◆ Your assignment ◆
Write out each line of the records that has "attestPtn" in it.
-- Raw data follows --
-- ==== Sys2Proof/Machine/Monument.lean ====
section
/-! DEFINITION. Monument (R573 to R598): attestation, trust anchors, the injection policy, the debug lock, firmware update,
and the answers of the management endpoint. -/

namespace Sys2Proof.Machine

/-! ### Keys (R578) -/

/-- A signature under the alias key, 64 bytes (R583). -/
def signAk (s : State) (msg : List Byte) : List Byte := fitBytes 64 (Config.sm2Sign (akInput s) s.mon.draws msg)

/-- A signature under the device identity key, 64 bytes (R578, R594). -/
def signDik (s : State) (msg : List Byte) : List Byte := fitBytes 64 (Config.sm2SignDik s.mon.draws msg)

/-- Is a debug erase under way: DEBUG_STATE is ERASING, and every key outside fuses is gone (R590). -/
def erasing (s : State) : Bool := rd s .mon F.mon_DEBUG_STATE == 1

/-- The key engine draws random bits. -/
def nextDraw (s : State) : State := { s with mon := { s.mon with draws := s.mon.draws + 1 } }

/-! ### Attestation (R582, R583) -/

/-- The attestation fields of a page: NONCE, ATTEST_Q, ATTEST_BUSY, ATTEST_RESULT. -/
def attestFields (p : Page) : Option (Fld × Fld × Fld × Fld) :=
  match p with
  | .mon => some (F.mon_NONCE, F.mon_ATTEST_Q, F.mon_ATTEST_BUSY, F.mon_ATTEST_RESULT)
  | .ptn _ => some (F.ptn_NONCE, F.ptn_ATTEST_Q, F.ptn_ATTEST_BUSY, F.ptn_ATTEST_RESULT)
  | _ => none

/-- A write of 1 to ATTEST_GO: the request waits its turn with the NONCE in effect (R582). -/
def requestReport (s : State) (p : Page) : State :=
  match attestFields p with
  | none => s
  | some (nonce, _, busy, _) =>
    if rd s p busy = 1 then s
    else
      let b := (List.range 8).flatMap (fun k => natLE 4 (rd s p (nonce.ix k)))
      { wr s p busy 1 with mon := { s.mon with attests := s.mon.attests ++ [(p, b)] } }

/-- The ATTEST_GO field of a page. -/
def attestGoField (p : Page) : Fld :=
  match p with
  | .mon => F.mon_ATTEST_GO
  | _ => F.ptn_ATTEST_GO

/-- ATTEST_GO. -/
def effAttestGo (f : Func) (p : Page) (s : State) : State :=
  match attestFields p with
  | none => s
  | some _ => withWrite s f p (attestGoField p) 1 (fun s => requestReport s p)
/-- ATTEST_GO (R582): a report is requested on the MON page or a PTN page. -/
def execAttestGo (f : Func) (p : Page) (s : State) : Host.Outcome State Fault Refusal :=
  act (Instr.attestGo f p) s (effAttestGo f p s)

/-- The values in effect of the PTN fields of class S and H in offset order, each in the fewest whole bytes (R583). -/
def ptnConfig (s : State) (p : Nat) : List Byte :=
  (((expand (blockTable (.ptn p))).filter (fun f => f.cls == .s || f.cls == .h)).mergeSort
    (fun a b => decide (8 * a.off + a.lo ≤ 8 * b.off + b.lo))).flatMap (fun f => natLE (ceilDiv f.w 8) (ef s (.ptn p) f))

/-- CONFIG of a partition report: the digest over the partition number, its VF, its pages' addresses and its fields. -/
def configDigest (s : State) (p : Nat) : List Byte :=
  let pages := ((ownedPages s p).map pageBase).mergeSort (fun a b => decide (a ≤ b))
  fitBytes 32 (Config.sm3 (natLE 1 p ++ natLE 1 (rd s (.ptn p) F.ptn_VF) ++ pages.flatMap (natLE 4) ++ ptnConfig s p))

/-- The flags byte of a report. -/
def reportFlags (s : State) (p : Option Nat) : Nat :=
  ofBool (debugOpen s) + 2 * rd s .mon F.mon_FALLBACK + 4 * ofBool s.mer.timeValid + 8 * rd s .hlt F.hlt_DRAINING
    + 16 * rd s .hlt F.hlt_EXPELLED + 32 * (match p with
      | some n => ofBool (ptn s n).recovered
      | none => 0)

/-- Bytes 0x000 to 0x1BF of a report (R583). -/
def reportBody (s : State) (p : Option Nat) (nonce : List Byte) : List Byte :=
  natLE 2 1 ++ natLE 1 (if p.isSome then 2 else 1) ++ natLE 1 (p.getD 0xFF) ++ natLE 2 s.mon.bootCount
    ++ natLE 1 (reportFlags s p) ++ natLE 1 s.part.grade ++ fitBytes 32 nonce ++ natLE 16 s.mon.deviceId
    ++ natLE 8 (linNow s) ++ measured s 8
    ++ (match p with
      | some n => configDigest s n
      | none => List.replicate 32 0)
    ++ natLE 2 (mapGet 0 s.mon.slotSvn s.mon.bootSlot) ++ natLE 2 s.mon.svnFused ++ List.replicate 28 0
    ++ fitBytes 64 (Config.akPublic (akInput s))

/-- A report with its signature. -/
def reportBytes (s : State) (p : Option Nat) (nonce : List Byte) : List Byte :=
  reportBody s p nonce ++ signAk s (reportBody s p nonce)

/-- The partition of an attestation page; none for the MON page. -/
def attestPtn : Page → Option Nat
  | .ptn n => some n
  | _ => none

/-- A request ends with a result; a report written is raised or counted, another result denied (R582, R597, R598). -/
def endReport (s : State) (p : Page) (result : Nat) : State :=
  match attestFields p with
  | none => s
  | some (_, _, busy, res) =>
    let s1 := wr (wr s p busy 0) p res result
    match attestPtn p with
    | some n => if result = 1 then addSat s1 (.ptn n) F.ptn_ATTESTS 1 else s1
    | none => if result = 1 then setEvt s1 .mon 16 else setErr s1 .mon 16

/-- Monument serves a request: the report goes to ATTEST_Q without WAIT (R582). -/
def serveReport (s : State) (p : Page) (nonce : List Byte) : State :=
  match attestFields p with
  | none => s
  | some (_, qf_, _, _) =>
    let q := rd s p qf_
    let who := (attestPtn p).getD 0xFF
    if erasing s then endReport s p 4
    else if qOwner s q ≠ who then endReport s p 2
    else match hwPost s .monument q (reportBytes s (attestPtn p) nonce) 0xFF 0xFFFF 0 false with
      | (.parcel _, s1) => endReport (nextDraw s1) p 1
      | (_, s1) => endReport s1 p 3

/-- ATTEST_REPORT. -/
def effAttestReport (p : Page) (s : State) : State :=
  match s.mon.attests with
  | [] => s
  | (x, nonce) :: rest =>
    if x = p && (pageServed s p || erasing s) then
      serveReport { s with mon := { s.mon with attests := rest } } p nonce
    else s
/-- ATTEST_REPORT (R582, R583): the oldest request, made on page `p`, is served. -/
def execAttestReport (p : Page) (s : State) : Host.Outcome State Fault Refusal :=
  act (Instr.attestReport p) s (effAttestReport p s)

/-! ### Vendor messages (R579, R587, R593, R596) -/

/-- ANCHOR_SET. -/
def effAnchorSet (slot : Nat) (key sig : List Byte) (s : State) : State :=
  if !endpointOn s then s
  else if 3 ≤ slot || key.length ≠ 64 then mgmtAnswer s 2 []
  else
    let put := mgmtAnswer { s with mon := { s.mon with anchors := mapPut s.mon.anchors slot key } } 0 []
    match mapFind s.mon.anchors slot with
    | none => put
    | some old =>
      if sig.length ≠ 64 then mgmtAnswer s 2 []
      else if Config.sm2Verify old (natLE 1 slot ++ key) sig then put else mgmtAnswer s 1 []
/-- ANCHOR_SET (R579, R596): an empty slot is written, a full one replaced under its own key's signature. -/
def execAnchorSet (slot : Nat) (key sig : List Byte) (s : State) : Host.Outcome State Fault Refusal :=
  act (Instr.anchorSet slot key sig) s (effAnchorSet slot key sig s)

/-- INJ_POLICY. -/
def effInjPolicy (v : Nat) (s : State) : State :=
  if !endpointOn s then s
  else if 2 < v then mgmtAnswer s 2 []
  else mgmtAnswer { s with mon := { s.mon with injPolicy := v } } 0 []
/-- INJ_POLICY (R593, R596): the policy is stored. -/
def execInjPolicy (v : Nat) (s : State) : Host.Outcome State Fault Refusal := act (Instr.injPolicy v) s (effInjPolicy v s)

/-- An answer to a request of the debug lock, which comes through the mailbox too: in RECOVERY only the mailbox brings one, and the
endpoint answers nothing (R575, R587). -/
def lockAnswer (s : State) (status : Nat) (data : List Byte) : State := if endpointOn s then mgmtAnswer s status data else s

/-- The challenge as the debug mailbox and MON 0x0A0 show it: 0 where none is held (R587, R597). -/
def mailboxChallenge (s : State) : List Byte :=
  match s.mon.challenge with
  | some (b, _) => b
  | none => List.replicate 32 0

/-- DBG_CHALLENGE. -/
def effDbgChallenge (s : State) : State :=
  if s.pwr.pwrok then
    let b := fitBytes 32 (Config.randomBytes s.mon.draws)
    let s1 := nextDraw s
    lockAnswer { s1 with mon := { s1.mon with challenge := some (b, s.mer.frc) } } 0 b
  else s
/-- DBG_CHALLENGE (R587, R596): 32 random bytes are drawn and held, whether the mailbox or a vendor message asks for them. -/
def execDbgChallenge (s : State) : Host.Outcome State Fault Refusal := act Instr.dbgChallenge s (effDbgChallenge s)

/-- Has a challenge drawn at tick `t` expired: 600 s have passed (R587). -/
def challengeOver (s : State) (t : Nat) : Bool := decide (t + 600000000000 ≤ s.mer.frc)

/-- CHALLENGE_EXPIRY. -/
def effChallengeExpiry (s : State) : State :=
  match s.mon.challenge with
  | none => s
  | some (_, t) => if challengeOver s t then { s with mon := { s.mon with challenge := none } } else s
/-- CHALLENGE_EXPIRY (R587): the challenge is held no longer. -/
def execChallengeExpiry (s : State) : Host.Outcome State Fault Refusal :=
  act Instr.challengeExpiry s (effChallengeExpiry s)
-- Raw data concluded --
◆ Answer for this exercise ◆
def attestPtn : Page → Option Nat
    match attestPtn p with
    let who := (attestPtn p).getD 0xFF
    else match hwPost s .monument q (reportBytes s (attestPtn p) nonce) 0xFF 0xFFFF 0 false with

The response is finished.